# INSTRUCTIONS FOR THE TASK:
Of the lines below, write out exactly those from the line with "(s.setResult v).lastResult = s.lastResult := rfl" through the line with "(s.setResult v).recovered = s.recovered := rfl", both included, and skip the rest.

# PROVIDED RECORDS:
/-- R44, R45, R139: which host accesses inside the block's window raise which host fault; alignment and width are
checked first, and no access is refused. -/
def Obligations.HostFaultsExactly : Prop :=
  ∀ (s : State) (off size : Nat) (v : Word), off < 0x80 →
    (hostAccess (.read (s.cfg.baseAddr + off) size) s = .fault .misalignedOrNarrow ↔ size ≠ 4 ∨ off % 4 ≠ 0) ∧
    (hostAccess (.read (s.cfg.baseAddr + off) size) s = .fault .unmappedOrReadonly ↔
      size = 4 ∧ off % 4 = 0 ∧ ((0x24 ≤ off ∧ off < 0x40) ∨ 0x68 ≤ off)) ∧
    (hostAccess (.write (s.cfg.baseAddr + off) size v) s = .fault .misalignedOrNarrow ↔ size ≠ 4 ∨ off % 4 ≠ 0) ∧
    (hostAccess (.write (s.cfg.baseAddr + off) size v) s = .fault .unmappedOrReadonly ↔
      size = 4 ∧ off % 4 = 0 ∧ off ≠ 0x00 ∧ off ≠ 0x04 ∧ off ≠ 0x10) ∧
    (∀ e, hostAccess (.read (s.cfg.baseAddr + off) size) s ≠ .refused e) ∧
    (∀ e, hostAccess (.write (s.cfg.baseAddr + off) size v) s ≠ .refused e)

/-- R72 gives `POLL` as a loop of host reads of `STATUS` that ends once `BUSY` reads 0. The form of that loop stated
here is the model's choice (log entry 14): `POLL` is one host operation, a turn of the host is one round of it, every
round's read is recorded, and the operation stays next while `BUSY` reads 1 and is taken away once it reads 0. The turns
are log entry 4. -/
def Obligations.PollRepeatsWhileBusy : Prop :=
  ∀ (s : State) (ops : List HostOp), (nextTurn s).1 = .host → s.program = .poll :: ops →
    step s = .next { s with
      sched := s.sched.tail
      hostReads := s.hostReads ++ [(0x04, statusWord s)]
      program := if (statusWord s).getLsbD 0 then s.program else ops }

/-- R26 and I-3 of 93_implementation_defined.md: while `REC_VALID = 0` a host sees at `RECORD[i]` the draw fixed at the
last reset, and every step that is no reset and makes no record valid leaves it as it is. The draw is free: the
statement holds for every value of it. That a counter of resets numbers the draws is the model's choice (log entry 2).
-/
def Obligations.UnreadRecordIsOneDraw : Prop :=
  ∀ (s t : State) (i : Fin 10), step s = .next t → (nextTurn s).1 ≠ .reset → t.recValid = false →
    readReg (.record i) s = Config.recordDraw s.resets i.val ∧ readReg (.record i) t = readReg (.record i) s
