-- ==== Sys2Proof/Laws/State.lean ====
section
/-! SUPPORT. One lemma per field and named update of `State`: what the field holds after the update. -/

namespace Sys2Proof.Machine

/-! ### `State.setResult` -/

@[simp] theorem State.setResult_cfg (s : State) (v : Word) : (s.setResult v).cfg = s.cfg := rfl
@[simp] theorem State.setResult_illegal (s : State) (v : Word) : (s.setResult v).illegal = s.illegal := rfl
@[simp] theorem State.setResult_overrun (s : State) (v : Word) : (s.setResult v).overrun = s.overrun := rfl
@[simp] theorem State.setResult_recValid (s : State) (v : Word) : (s.setResult v).recValid = s.recValid := rfl
@[simp] theorem State.setResult_lastResult (s : State) (v : Word) : (s.setResult v).lastResult = s.lastResult := rfl
@[simp] theorem State.setResult_recovered (s : State) (v : Word) : (s.setResult v).recovered = s.recovered := rfl
@[simp] theorem State.setResult_result (s : State) (v : Word) : (s.setResult v).result = v := rfl
@[simp] theorem State.setResult_acc (s : State) (v : Word) : (s.setResult v).acc = s.acc := rfl
@[simp] theorem State.setResult_threshold (s : State) (v : Word) : (s.setResult v).threshold = s.threshold := rfl
@[simp] theorem State.setResult_linkState (s : State) (v : Word) : (s.setResult v).linkState = s.linkState := rfl
@[simp] theorem State.setResult_isHealthy (s : State) (v : Word) : (s.setResult v).isHealthy = s.isHealthy := rfl
@[simp] theorem State.setResult_badCnt (s : State) (v : Word) : (s.setResult v).badCnt = s.badCnt := rfl
@[simp] theorem State.setResult_goodCnt (s : State) (v : Word) : (s.setResult v).goodCnt = s.goodCnt := rfl
@[simp] theorem State.setResult_lastGoodTs (s : State) (v : Word) : (s.setResult v).lastGoodTs = s.lastGoodTs := rfl
@[simp] theorem State.setResult_record (s : State) (v : Word) : (s.setResult v).record = s.record := rfl
@[simp] theorem State.setResult_engine (s : State) (v : Word) : (s.setResult v).engine = s.engine := rfl
@[simp] theorem State.setResult_rx (s : State) (v : Word) : (s.setResult v).rx = s.rx := rfl
@[simp] theorem State.setResult_tx (s : State) (v : Word) : (s.setResult v).tx = s.tx := rfl
@[simp] theorem State.setResult_busLog (s : State) (v : Word) : (s.setResult v).busLog = s.busLog := rfl
@[simp] theorem State.setResult_busAnswers (s : State) (v : Word) : (s.setResult v).busAnswers = s.busAnswers := rfl
@[simp] theorem State.setResult_now (s : State) (v : Word) : (s.setResult v).now = s.now := rfl
@[simp] theorem State.setResult_draws (s : State) (v : Word) : (s.setResult v).draws = s.draws := rfl
@[simp] theorem State.setResult_resets (s : State) (v : Word) : (s.setResult v).resets = s.resets := rfl
@[simp] theorem State.setResult_program (s : State) (v : Word) : (s.setResult v).program = s.program := rfl
@[simp] theorem State.setResult_hostReads (s : State) (v : Word) : (s.setResult v).hostReads = s.hostReads := rfl
@[simp] theorem State.setResult_sched (s : State) (v : Word) : (s.setResult v).sched = s.sched := rfl

/-! ### `State.setAcc` -/

@[simp] theorem State.setAcc_cfg (s : State) (v : Byte) : (s.setAcc v).cfg = s.cfg := rfl
@[simp] theorem State.setAcc_illegal (s : State) (v : Byte) : (s.setAcc v).illegal = s.illegal := rfl
@[simp] theorem State.setAcc_overrun (s : State) (v : Byte) : (s.setAcc v).overrun = s.overrun := rfl
@[simp] theorem State.setAcc_recValid (s : State) (v : Byte) : (s.setAcc v).recValid = s.recValid := rfl
@[simp] theorem State.setAcc_lastResult (s : State) (v : Byte) : (s.setAcc v).lastResult = s.lastResult := rfl
@[simp] theorem State.setAcc_recovered (s : State) (v : Byte) : (s.setAcc v).recovered = s.recovered := rfl
@[simp] theorem State.setAcc_result (s : State) (v : Byte) : (s.setAcc v).result = s.result := rfl
@[simp] theorem State.setAcc_acc (s : State) (v : Byte) : (s.setAcc v).acc = v := rfl
@[simp] theorem State.setAcc_threshold (s : State) (v : Byte) : (s.setAcc v).threshold = s.threshold := rfl
@[simp] theorem State.setAcc_linkState (s : State) (v : Byte) : (s.setAcc v).linkState = s.linkState := rfl
@[simp] theorem State.setAcc_isHealthy (s : State) (v : Byte) : (s.setAcc v).isHealthy = s.isHealthy := rfl
@[simp] theorem State.setAcc_badCnt (s : State) (v : Byte) : (s.setAcc v).badCnt = s.badCnt := rfl
@[simp] theorem State.setAcc_goodCnt (s : State) (v : Byte) : (s.setAcc v).goodCnt = s.goodCnt := rfl
@[simp] theorem State.setAcc_lastGoodTs (s : State) (v : Byte) : (s.setAcc v).lastGoodTs = s.lastGoodTs := rfl
@[simp] theorem State.setAcc_record (s : State) (v : Byte) : (s.setAcc v).record = s.record := rfl
@[simp] theorem State.setAcc_engine (s : State) (v : Byte) : (s.setAcc v).engine = s.engine := rfl
@[simp] theorem State.setAcc_rx (s : State) (v : Byte) : (s.setAcc v).rx = s.rx := rfl
@[simp] theorem State.setAcc_tx (s : State) (v : Byte) : (s.setAcc v).tx = s.tx := rfl
@[simp] theorem State.setAcc_busLog (s : State) (v : Byte) : (s.setAcc v).busLog = s.busLog := rfl
@[simp] theorem State.setAcc_busAnswers (s : State) (v : Byte) : (s.setAcc v).busAnswers = s.busAnswers := rfl
@[simp] theorem State.setAcc_now (s : State) (v : Byte) : (s.setAcc v).now = s.now := rfl
@[simp] theorem State.setAcc_draws (s : State) (v : Byte) : (s.setAcc v).draws = s.draws := rfl
@[simp] theorem State.setAcc_resets (s : State) (v : Byte) : (s.setAcc v).resets = s.resets := rfl
@[simp] theorem State.setAcc_program (s : State) (v : Byte) : (s.setAcc v).program = s.program := rfl
@[simp] theorem State.setAcc_hostReads (s : State) (v : Byte) : (s.setAcc v).hostReads = s.hostReads := rfl
@[simp] theorem State.setAcc_sched (s : State) (v : Byte) : (s.setAcc v).sched = s.sched := rfl

/-! ### `State.setThreshold` -/

@[simp] theorem State.setThreshold_cfg (s : State) (v : Word) : (s.setThreshold v).cfg = s.cfg := rfl
@[simp] theorem State.setThreshold_illegal (s : State) (v : Word) : (s.setThreshold v).illegal = s.illegal := rfl
@[simp] theorem State.setThreshold_overrun (s : State) (v : Word) : (s.setThreshold v).overrun = s.overrun := rfl
@[simp] theorem State.setThreshold_recValid (s : State) (v : Word) : (s.setThreshold v).recValid = s.recValid := rfl
@[simp] theorem State.setThreshold_lastResult (s : State) (v : Word) : (s.setThreshold v).lastResult = s.lastResult := rfl
@[simp] theorem State.setThreshold_recovered (s : State) (v : Word) : (s.setThreshold v).recovered = s.recovered := rfl
@[simp] theorem State.setThreshold_result (s : State) (v : Word) : (s.setThreshold v).result = s.result := rfl
@[simp] theorem State.setThreshold_acc (s : State) (v : Word) : (s.setThreshold v).acc = s.acc := rfl
@[simp] theorem State.setThreshold_threshold (s : State) (v : Word) : (s.setThreshold v).threshold = v := rfl
@[simp] theorem State.setThreshold_linkState (s : State) (v : Word) : (s.setThreshold v).linkState = s.linkState := rfl
@[simp] theorem State.setThreshold_isHealthy (s : State) (v : Word) : (s.setThreshold v).isHealthy = s.isHealthy := rfl
@[simp] theorem State.setThreshold_badCnt (s : State) (v : Word) : (s.setThreshold v).badCnt = s.badCnt := rfl
@[simp] theorem State.setThreshold_goodCnt (s : State) (v : Word) : (s.setThreshold v).goodCnt = s.goodCnt := rfl
@[simp] theorem State.setThreshold_lastGoodTs (s : State) (v : Word) : (s.setThreshold v).lastGoodTs = s.lastGoodTs := rfl
@[simp] theorem State.setThreshold_record (s : State) (v : Word) : (s.setThreshold v).record = s.record := rfl
@[simp] theorem State.setThreshold_engine (s : State) (v : Word) : (s.setThreshold v).engine = s.engine := rfl
@[simp] theorem State.setThreshold_rx (s : State) (v : Word) : (s.setThreshold v).rx = s.rx := rfl
@[simp] theorem State.setThreshold_tx (s : State) (v : Word) : (s.setThreshold v).tx = s.tx := rfl
@[simp] theorem State.setThreshold_busLog (s : State) (v : Word) : (s.setThreshold v).busLog = s.busLog := rfl
@[simp] theorem State.setThreshold_busAnswers (s : State) (v : Word) : (s.setThreshold v).busAnswers = s.busAnswers := rfl
@[simp] theorem State.setThreshold_now (s : State) (v : Word) : (s.setThreshold v).now = s.now := rfl
@[simp] theorem State.setThreshold_draws (s : State) (v : Word) : (s.setThreshold v).draws = s.draws := rfl
@[simp] theorem State.setThreshold_resets (s : State) (v : Word) : (s.setThreshold v).resets = s.resets := rfl
@[simp] theorem State.setThreshold_program (s : State) (v : Word) : (s.setThreshold v).program = s.program := rfl
@[simp] theorem State.setThreshold_hostReads (s : State) (v : Word) : (s.setThreshold v).hostReads = s.hostReads := rfl
@[simp] theorem State.setThreshold_sched (s : State) (v : Word) : (s.setThreshold v).sched = s.sched := rfl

# WRITTEN RESPONSE:
@[simp] theorem State.setResult_lastResult (s : State) (v : Word) : (s.setResult v).lastResult = s.lastResult := rfl
@[simp] theorem State.setResult_recovered (s : State) (v : Word) : (s.setResult v).recovered = s.recovered := rfl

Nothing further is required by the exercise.